TORONTO, ONTARIO and STORRS, CONNECTICUT -- (Marketwire) -- 12/14/12 -- OPEL Technologies Inc. (TSX VENTURE: OPL)(OTCQX: OPELF) ("OPEL" or "the Company") today announced that it and its affiliate OPEL Solar, Inc. ("Solar") have entered into a definitive agreement (the "Agreement") with Northern States Metals through its subsidiary, Tracker Acquisition, Inc.(the "Purchaser") to sell the non-cash assets of Solar used in connection with the operation of Solar's single axis solar power tracker business (the "Business"). The purchased assets do not include any asset of Solar that is not used in, or does not otherwise relate to, the Business and certain other non-core assets.
The aggregate purchase price is One Million Dollars (US$1,000,000), subject to adjustment for any outstanding indebtedness of Solar related to the Business or variance in the stated inventory.
The Purchaser is not responsible for any liabilities of Solar or the Business of any kind or nature whatsoever arising prior to the closing of the Agreement. Solar is required to retain all maintenance and warranty obligations of the Business.
The TSX Venture Exchange has given its conditional acceptance to this transaction, subject to certain conditions.
OPEL and Solar and each of Peter Copetti and Leon Pierhal have signed non-competition and non-solicitation agreements with the Purchaser and the Agreement provides for standard indemnifications in the event of breach of representations and warranties.
No brokerage or finder's fees or commissions were paid in connection with the Agreement and each party paid its own transaction expenses in connection with the Agreement.
Peter Copetti, executive board member and chair of special committee established by the Board of Directors to diversify out of solar, stated that "Once again OPEL and its team have delivered on what we have promised shareholders since we refocused the Company beginning in June 2012 and this deal, which is the culmination of a complete change in the financial outlook for the Company, is a testament to the focus and execution that has been the hallmark of OPEL in the short time span since we began the task of restoring the Company to fiscal health."
In the space of six months, we are extremely pleased to have reported the following achievements:
-- The balance sheet continues to improve.-- The Company has continued to advance toward a pure business play focused on the development of the POET technology.-- The Company has restructured over $3.0 million in debt and has raised over $5.0 million in financing in difficult times.-- Most importantly, as announced on December 4, 2012, its ODIS division has successfully produced an integrated laser device, thereby achieving a key milestone in its Planar Optoelectronic Technology ("POET") process that enables high-performance devices fusing optical and electronic devices together on a single chip.

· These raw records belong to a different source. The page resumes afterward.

-- ==== Sys2Proof/Laws/Runs.lean ====
section
/-! SUPPORT. Runs of steps, one step at a time: what the first step of a run does and which premises its rest
inherits. -/

namespace Sys2Proof.Machine

open Sys2Proof

theorem after_succ {k : Nat} {s t : State} :
    after (k + 1) s = some t ↔ ∃ u, step s = .next u ∧ after k u = some t := by
  cases h : step s <;> simp [after, h]

theorem ticksIn_succ {k : Nat} {s u : State} (h : step s = .next u) :
    ticksIn (k + 1) s = (if u.tickO then 1 else 0) + ticksIn k u := by
  simp [ticksIn, h]

/-- A step takes one cycle from the queue and keeps the parameters. -/
theorem step_inputs {s u : State} (h : step s = .next u) :
    u.params = s.params ∧ u.inbox = s.inbox.tail := by
  by_cases hr : (nextCycle s).rstN = true
  · obtain ⟨r, eff, w, fs, rfl, -⟩ := step_edge hr h
    simp
  · obtain ⟨-, rfl⟩ | ⟨h2, -⟩ := step_cases h
    · simp
    · exact absurd h2 hr

theorem nextCycle_mem_take {s : State} (k : Nat) (h : s.inbox ≠ []) :
    nextCycle s ∈ s.inbox.take (k + 1) := by
  unfold nextCycle
  cases hs : s.inbox <;> simp_all

theorem tail_take_subset {l : List Cycle} {k : Nat} {c : Cycle} (h : c ∈ l.tail.take k) :
    c ∈ l.take (k + 1) := by
  cases l with
  | nil => simp at h
  | cons a l => simpa using .inr h

/-- With nothing queued reset is released and nothing is requested. -/
theorem nextCycle_of_empty {s : State} (h : s.inbox = []) :
    (nextCycle s).rstN = true ∧ requestedOp s.params.n (nextCycle s).req = none := by
  simp [nextCycle, h, requestedOp, decodeRequest, Request.present]

theorem ResetReleased.head {k : Nat} {s : State} (h : ResetReleased (k + 1) s) :
    (nextCycle s).rstN = true := by
  by_cases hs : s.inbox = []
  · exact (nextCycle_of_empty hs).1
  · exact h _ (nextCycle_mem_take k hs)

theorem ResetReleased.tail {k : Nat} {s u : State} (h : ResetReleased (k + 1) s) (hu : step s = .next u) :
    ResetReleased k u := by
  intro c hc
  rw [(step_inputs hu).2] at hc
  exact h c (tail_take_subset hc)

theorem NoCountWrite.head {k : Nat} {s : State} (h : NoCountWrite (k + 1) s) (w : Word) :
    requestedOp s.params.n (nextCycle s).req ≠ some (.wrCount w) := by
  by_cases hs : s.inbox = []
  · simp [(nextCycle_of_empty hs).2]
  · exact h _ (nextCycle_mem_take k hs) w

theorem NoCountWrite.tail {k : Nat} {s u : State} (h : NoCountWrite (k + 1) s) (hu : step s = .next u) :
    NoCountWrite k u := by
  intro c hc
  rw [(step_inputs hu).2] at hc
  rw [(step_inputs hu).1]
  exact h c (tail_take_subset hc)

theorem NoEventRead.head {k : Nat} {s : State} (h : NoEventRead (k + 1) s) :
    requestedOp s.params.n (nextCycle s).req ≠ some .rdEvent := by
  by_cases hs : s.inbox = []
  · simp [(nextCycle_of_empty hs).2]
  · exact h _ (nextCycle_mem_take k hs)

theorem NoEventRead.tail {k : Nat} {s u : State} (h : NoEventRead (k + 1) s) (hu : step s = .next u) :
    NoEventRead k u := by
  intro c hc
  rw [(step_inputs hu).2] at hc
  rw [(step_inputs hu).1]
  exact h c (tail_take_subset hc)

end Sys2Proof.Machine
end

OPEL believes that this development is an industry changing first.-- OPEL has paid US$150,000 to TCA Global Credit Master Fund, LP ("TCA") in return for 500,000 common shares of OPEL to be returned to Treasury for cancellation. The shares were previously issued to TCA as security for US$150,000 in investment banking fees owing to TCA for arranging the secured line of credit which has now been repaid in full and discharged along with the assets of the Company which had secured the line of credit.